何が出来るか、何がしたいか

あさしん

真っ白な目覚め

「…ここは?」


辺り一面には白い壁。一つの無機質なドア。

そして、それ以外には何一つない奇妙な部屋に彼女はいた。


「私の部屋じゃない?でもどうして?」


彼女は記憶を巡らせたが、何の覚えもない。


昨日は自分の部屋で寝たはずだ、ならなぜ自分はここにいるのか。

気づかずに誘拐でもされたのか?いや、あり得ない。部屋の鍵は閉めていた。

どちらにしても寝ている間に部屋に誰か来たら気づくはずだし、

気付かなかったとしても自分が何の拘束もされてないのはおかしい。


結局、考えていても仕方がないと思い、ドアを開けて部屋を出ることにした。

部屋を出ると、同じように白く長い廊下だった。しかし、違う点として、

出てきた部屋のあった方にはいくつかのドアが同じように並んでいた。

そして、向かい側にはいくつかの窓があった。

彼女の背丈より高い所にあったため外の様子はろくに見えなかったものの、まるで絵画の様に美しい青い空、その中では作り物の様に大きく白い雲が動いていた。

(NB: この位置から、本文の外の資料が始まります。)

/-! ### Witnesses: station records -/

/-- A READY station; an IN_PART one on a STANDING plan, and on a ONE_PART plan with its return plan. -/
theorem witness_PartStartBeginsPart :
    let onePart : Plan := { plan with mode := .onePart }
    let back := grinding.setPlans 0 ⟨some onePart, none, some plan⟩
    (TakesRecord (bringing shop (.partStart 9 5)) 0 (.partStart 9 5) 5 []
      ∧ TakesRecord (bringing shop (.partStart 9 0)) 0 (.partStart 9 0) 5 []
      ∧ TakesRecord (bringing grinding (.partStart 9 5)) 0 (.partStart 9 5) 5 []
      ∧ TakesRecord (bringing back (.partStart 9 0)) 0 (.partStart 9 0) 5 [])
    ∧ (∀ s ∈ [shop, grinding, back], (s.station 0).swap.window = none
        ∧ (∀ pos, (s.role ⟨0, pos⟩).record.staged = none) ∧ (s.station 0).plans.staged = none
        ∧ ∀ x ∈ plan.steps, (s.role ⟨0, x.pos⟩).record.current ≠ none)
    ∧ shop.stationState 0 = .ready ∧ grinding.stationState 0 = .inPart ∧ back.stationState 0 = .inPart
    ∧ (shop.station 0).plans.active = some plan ∧ (grinding.station 0).plans.active = some plan
    ∧ (back.station 0).plans.active = some onePart ∧ plan.mode = .standing ∧ plan.revision = 5
    ∧ ({ (back.station 0).plans with active := (back.station 0).plans.returned, returned := none } : PlanSlots).active
        = some plan :=
  ⟨⟨brings _ _ (by decide +kernel), brings _ _ (by decide +kernel), brings _ _ (by decide +kernel),
    brings _ _ (by decide +kernel)⟩, by decide +kernel⟩

/-- Revision 6 staged COMPLETE, in each mode, beside these other slots. -/
def staging (s : State) (mode : PlanMode) (active returned : Option Plan) : State :=
  s.setPlans 0 ⟨active, some ⟨6, mode, .complete, [some planStep]⟩, returned⟩

/-- No tool staged and a COMPLETE plan: at a new station, over an active plan, and over a ONE_PART plan in use. -/
theorem witness_PartStartBeginsOnStagedPlan :
    let new := fun mode => (⟨6, mode, [planStep]⟩ : Plan)
    let onePart : Plan := { plan with mode := .onePart }
    (∀ mode ∈ [PlanMode.standing, .onePart],
      (∀ s ∈ [staging shop mode none none, staging shop mode (some plan) none, staging grinding mode none none,
          staging grinding mode (some onePart) (some plan)],
        (s.station 0).swap.window = none ∧ (∀ pos, (s.role ⟨0, pos⟩).record.staged = none)
        ∧ (s.station 0).plans.staged = some ⟨6, mode, .complete, [some planStep]⟩
        ∧ ∀ x ∈ (new mode).steps, (s.role ⟨0, x.pos⟩).record.current ≠ none)
      ∧ (⟨6, mode, .complete, [some planStep]⟩ : StagedPlan).toPlan = some (new mode)
      ∧ (new mode).revision = 6 ∧ (staging shop mode none none).stationState 0 = .ready
      ∧ (staging grinding mode none none).stationState 0 = .inPart)
    ∧ TakesRecord (bringing (staging shop .standing none none) (.partStart 9 6)) 0 (.partStart 9 6) 5 []
    ∧ TakesRecord (bringing (staging grinding .onePart (some onePart) (some plan)) (.partStart 9 0)) 0
        (.partStart 9 0) 5 [] :=
  ⟨by decide +kernel, brings _ _ (by decide +kernel), brings _ _ (by decide +kernel)⟩

/-- R59: a new station comes to its first active plan; a ONE_PART plan staged over another keeps the standing one. -/
theorem test_part_start_adopts_staged_plan :
    let onePart : Plan := { plan with mode := .onePart }
    let first := after (.partStart 0) (bringing (staging shop .standing none none) (.partStart 9 6))
    let next := after (.partStart 0) (bringing (staging grinding .onePart (some onePart) (some plan)) (.partStart 9 0))
    (first.station 0).plans = ⟨some ⟨6, .standing, [planStep]⟩, none, none⟩ ∧ first.stationState 0 = .inPart
      ∧ first.store.marked[(RecordId.plan 0).place] = true
      ∧ (next.station 0).plans = ⟨some ⟨6, .onePart, [planStep]⟩, none, some plan⟩
      ∧ next.store.marked[(RecordId.plan 0).place] = false := by
  decide +kernel

/-- Tool 3 staged at the spindle and a COMPLETE plan staged, STANDING or ONE_PART. -/
def adopting (mode : PlanMode) : State :=
  let s := withTool shop 2 (wheel .reserved (some ⟨spindle, .staged⟩))
  (s.setRole spindle ⟨{ toolRole 1 with staged := some 2 }, .staged⟩).setPlans 0
    ⟨some plan, some ⟨6, mode, .complete, [some planStep]⟩, none⟩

真っ白い部屋にいるはずなのに一段と輝いている空模様に心を奪われそうになったが、彼女の不安と困惑を搔き消したのはほんの一瞬であった。


「早く帰ろう、出口を探さないと…」


左にはドアが二つあったが突き当たりは行き止まり、右はドアは一つだけだが

突き当たりの右に廊下が続いていた。先に右の廊下を覗くことにした彼女が顔を出してみると、ドアと窓は一つもなかったが、エレベーターがあった。

しかし、エレベーターと分かったのは横に押しボタンがあったからである。

視界にまず映ったのは、おおよそ普通は見ることのない荘厳な模様の描かれた鉄格子の扉であったのだ。


そして、その向こうには一人の中年男性が鉄パイプのイスに座っていた。